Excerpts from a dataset
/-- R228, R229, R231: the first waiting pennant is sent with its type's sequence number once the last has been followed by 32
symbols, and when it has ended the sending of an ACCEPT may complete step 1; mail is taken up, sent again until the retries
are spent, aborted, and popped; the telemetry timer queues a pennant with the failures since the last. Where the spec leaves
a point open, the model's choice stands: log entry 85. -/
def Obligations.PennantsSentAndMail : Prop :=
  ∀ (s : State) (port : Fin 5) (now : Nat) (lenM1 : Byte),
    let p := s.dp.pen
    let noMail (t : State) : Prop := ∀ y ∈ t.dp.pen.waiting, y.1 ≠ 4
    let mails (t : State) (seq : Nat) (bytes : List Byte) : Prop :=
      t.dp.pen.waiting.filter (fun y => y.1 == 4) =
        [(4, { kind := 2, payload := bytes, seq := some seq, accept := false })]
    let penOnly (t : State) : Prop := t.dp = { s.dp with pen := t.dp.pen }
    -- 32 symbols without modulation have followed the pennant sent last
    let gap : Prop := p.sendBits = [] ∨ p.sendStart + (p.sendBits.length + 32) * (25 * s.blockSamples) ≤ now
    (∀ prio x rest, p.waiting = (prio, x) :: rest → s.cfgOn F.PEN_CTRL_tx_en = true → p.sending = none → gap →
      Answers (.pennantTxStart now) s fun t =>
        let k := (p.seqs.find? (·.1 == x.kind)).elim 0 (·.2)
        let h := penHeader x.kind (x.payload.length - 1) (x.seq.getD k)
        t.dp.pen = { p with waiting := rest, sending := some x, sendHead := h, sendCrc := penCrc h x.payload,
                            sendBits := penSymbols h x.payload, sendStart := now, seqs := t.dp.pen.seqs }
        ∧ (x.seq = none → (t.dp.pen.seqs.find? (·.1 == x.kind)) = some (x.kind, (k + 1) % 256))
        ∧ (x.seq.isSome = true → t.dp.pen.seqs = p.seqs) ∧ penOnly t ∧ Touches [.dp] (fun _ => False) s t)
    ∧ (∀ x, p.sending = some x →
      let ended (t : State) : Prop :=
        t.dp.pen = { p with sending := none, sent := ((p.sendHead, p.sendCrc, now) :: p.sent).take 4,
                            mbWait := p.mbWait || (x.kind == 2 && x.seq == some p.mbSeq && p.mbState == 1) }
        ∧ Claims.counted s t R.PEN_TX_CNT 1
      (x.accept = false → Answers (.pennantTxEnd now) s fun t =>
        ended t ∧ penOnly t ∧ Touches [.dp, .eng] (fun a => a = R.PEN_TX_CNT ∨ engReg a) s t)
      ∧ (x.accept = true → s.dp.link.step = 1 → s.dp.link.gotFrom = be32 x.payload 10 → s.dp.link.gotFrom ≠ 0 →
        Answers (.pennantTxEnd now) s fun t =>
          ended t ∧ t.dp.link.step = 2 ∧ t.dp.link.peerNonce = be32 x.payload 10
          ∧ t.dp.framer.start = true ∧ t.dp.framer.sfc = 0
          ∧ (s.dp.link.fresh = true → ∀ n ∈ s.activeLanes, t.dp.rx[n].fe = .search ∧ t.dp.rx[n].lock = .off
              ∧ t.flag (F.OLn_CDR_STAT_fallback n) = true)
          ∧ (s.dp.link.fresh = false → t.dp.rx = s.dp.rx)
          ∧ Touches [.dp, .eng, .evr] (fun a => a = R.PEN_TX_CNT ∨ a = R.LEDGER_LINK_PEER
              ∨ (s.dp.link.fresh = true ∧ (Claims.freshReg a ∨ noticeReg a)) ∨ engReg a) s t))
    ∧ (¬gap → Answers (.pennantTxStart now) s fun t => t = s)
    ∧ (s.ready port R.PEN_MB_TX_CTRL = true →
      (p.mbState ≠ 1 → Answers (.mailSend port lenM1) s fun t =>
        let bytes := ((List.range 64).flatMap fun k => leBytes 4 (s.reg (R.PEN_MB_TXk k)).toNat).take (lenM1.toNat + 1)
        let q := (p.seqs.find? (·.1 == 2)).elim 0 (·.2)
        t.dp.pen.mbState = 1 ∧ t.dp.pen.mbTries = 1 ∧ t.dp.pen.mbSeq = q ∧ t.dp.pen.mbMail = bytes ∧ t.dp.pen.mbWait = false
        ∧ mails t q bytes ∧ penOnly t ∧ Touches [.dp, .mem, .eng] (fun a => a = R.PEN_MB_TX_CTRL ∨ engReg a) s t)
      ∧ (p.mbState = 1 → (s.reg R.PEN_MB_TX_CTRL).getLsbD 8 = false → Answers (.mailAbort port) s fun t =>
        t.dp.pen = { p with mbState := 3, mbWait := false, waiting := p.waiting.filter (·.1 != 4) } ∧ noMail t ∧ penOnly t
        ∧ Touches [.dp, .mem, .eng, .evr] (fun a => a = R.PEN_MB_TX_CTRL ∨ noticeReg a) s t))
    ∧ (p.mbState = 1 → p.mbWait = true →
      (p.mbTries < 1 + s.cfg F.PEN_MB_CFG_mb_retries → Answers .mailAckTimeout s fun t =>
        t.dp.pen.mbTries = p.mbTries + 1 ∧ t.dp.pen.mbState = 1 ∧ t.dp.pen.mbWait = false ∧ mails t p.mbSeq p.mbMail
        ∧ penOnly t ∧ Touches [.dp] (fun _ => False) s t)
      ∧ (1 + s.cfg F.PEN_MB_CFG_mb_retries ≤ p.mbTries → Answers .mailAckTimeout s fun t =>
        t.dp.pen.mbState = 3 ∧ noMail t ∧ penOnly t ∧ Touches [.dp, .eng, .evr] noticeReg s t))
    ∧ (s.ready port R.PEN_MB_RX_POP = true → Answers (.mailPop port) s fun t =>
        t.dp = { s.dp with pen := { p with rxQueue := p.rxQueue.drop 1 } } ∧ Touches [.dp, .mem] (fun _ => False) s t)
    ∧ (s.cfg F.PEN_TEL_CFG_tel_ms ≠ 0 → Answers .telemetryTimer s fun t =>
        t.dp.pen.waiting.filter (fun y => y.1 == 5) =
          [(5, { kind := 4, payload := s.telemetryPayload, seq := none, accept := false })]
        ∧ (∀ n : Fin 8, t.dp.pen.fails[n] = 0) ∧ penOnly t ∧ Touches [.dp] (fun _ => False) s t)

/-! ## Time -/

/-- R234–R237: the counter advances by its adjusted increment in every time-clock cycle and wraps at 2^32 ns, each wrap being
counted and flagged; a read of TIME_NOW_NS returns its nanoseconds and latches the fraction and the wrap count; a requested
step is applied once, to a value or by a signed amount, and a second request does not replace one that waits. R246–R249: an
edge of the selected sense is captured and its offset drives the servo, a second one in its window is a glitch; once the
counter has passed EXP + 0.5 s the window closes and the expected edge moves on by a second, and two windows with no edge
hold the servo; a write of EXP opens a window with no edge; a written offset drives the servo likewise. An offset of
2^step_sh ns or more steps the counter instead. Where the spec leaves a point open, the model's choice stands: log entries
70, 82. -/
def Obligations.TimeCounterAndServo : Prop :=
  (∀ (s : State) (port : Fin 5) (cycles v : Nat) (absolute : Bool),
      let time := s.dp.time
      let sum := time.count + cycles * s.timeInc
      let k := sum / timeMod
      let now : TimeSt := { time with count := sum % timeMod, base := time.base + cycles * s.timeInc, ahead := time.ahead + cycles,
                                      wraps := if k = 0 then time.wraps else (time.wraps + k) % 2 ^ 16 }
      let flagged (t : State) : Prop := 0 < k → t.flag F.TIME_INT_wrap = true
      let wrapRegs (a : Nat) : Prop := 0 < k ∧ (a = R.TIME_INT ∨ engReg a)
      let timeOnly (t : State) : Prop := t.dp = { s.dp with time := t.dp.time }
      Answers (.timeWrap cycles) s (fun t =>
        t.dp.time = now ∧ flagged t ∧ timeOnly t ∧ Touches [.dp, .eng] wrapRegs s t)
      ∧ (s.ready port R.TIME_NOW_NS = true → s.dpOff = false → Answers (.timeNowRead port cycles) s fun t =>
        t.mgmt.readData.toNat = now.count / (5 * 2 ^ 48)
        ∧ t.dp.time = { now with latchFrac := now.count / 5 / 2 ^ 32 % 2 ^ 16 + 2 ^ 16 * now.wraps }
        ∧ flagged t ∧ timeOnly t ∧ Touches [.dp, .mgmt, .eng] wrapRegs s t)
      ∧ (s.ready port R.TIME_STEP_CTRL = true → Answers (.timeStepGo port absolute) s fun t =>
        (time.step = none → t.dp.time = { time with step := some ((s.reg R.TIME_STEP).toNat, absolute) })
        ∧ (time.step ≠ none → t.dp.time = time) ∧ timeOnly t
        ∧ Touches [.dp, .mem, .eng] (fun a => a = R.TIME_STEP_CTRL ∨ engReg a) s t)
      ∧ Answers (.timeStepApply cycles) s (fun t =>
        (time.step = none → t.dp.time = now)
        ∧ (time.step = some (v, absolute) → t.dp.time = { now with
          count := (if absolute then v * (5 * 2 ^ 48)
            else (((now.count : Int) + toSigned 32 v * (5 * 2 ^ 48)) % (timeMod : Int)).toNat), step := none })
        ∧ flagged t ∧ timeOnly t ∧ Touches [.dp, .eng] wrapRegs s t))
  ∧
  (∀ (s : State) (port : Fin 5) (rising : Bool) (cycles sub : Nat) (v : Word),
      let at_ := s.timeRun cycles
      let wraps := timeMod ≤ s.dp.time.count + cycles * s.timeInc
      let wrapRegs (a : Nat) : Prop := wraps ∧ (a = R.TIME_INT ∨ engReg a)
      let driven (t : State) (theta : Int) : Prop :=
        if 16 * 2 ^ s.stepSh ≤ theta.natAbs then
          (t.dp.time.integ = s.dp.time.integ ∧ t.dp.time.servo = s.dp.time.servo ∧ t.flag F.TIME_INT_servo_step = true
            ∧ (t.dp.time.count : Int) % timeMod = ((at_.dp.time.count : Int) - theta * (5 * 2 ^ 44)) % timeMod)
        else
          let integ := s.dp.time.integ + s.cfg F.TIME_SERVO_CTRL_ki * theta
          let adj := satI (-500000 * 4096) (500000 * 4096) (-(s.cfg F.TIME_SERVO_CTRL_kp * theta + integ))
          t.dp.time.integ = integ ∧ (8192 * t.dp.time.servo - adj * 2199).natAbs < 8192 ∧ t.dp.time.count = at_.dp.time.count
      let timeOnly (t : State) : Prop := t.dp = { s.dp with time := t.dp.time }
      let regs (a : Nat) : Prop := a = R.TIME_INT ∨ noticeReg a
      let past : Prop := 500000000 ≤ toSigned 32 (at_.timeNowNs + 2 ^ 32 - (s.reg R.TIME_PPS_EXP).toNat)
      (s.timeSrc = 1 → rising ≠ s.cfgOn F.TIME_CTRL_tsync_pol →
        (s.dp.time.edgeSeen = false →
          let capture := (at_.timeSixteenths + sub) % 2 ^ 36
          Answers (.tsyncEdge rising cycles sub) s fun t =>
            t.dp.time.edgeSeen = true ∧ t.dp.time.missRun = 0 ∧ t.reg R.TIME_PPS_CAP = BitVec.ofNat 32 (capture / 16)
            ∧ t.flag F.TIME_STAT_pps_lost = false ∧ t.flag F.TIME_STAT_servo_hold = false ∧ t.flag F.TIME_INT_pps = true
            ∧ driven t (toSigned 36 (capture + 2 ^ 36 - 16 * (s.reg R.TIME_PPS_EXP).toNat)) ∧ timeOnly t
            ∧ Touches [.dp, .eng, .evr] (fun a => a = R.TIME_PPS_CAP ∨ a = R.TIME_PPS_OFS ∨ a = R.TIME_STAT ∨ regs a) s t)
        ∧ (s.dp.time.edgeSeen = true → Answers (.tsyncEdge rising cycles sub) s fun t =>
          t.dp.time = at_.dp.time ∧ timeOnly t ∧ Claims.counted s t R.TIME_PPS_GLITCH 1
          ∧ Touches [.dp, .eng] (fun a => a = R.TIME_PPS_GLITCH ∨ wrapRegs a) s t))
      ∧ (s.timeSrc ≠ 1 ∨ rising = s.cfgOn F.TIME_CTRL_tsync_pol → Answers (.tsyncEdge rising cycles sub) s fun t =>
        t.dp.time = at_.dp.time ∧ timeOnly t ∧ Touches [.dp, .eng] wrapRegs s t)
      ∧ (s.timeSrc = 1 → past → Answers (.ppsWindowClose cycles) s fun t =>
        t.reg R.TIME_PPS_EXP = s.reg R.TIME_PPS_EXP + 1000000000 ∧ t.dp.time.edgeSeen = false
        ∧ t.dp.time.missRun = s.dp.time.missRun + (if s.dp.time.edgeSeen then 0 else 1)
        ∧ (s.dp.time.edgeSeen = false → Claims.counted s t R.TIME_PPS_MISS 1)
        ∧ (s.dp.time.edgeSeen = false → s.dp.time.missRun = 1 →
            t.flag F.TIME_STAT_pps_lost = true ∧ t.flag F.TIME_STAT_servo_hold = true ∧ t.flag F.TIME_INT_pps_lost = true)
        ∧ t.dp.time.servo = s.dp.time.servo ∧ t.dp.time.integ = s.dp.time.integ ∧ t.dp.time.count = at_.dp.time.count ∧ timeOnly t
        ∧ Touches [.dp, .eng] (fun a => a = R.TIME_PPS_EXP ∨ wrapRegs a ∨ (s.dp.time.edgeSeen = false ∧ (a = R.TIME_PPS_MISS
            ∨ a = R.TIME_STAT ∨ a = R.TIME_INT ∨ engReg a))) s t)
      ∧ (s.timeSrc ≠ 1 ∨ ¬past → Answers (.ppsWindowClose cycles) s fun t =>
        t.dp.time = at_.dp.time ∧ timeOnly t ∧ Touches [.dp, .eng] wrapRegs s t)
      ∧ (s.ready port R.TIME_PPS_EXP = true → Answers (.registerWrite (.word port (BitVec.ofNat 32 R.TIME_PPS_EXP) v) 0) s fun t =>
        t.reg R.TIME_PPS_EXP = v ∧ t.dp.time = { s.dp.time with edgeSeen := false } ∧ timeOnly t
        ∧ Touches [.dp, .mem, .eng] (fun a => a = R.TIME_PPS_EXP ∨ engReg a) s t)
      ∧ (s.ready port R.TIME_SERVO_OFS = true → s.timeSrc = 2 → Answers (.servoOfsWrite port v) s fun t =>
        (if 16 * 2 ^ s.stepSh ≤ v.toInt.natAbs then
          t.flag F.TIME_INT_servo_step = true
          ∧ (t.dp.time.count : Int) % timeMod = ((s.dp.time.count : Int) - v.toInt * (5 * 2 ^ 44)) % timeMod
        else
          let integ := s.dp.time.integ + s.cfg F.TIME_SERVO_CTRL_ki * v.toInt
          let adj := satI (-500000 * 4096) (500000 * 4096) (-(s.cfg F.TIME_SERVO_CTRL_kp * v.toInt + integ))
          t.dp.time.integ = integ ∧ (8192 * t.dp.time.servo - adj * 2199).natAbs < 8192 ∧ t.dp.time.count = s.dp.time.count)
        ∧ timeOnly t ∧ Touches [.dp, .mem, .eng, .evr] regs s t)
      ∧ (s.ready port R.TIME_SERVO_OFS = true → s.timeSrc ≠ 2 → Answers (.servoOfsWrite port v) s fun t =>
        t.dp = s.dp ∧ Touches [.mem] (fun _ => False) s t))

[Your assignment] In the entries above, find the line with "Answers .telemetryTimer s fun t =>" and the line with "wraps := if", then set down exactly those two and every line between them, nothing else.

[Solution to the problem]
    ∧ (s.cfg F.PEN_TEL_CFG_tel_ms ≠ 0 → Answers .telemetryTimer s fun t =>
        t.dp.pen.waiting.filter (fun y => y.1 == 5) =
          [(5, { kind := 4, payload := s.telemetryPayload, seq := none, accept := false })]
        ∧ (∀ n : Fin 8, t.dp.pen.fails[n] = 0) ∧ penOnly t ∧ Touches [.dp] (fun _ => False) s t)

/-! ## Time -/

/-- R234–R237: the counter advances by its adjusted increment in every time-clock cycle and wraps at 2^32 ns, each wrap being
counted and flagged; a read of TIME_NOW_NS returns its nanoseconds and latches the fraction and the wrap count; a requested
step is applied once, to a value or by a signed amount, and a second request does not replace one that waits. R246–R249: an
edge of the selected sense is captured and its offset drives the servo, a second one in its window is a glitch; once the
counter has passed EXP + 0.5 s the window closes and the expected edge moves on by a second, and two windows with no edge
hold the servo; a write of EXP opens a window with no edge; a written offset drives the servo likewise. An offset of
2^step_sh ns or more steps the counter instead. Where the spec leaves a point open, the model's choice stands: log entries
70, 82. -/
def Obligations.TimeCounterAndServo : Prop :=
  (∀ (s : State) (port : Fin 5) (cycles v : Nat) (absolute : Bool),
      let time := s.dp.time
      let sum := time.count + cycles * s.timeInc
      let k := sum / timeMod
      let now : TimeSt := { time with count := sum % timeMod, base := time.base + cycles * s.timeInc, ahead := time.ahead + cycles,
                                      wraps := if k = 0 then time.wraps else (time.wraps + k) % 2 ^ 16 }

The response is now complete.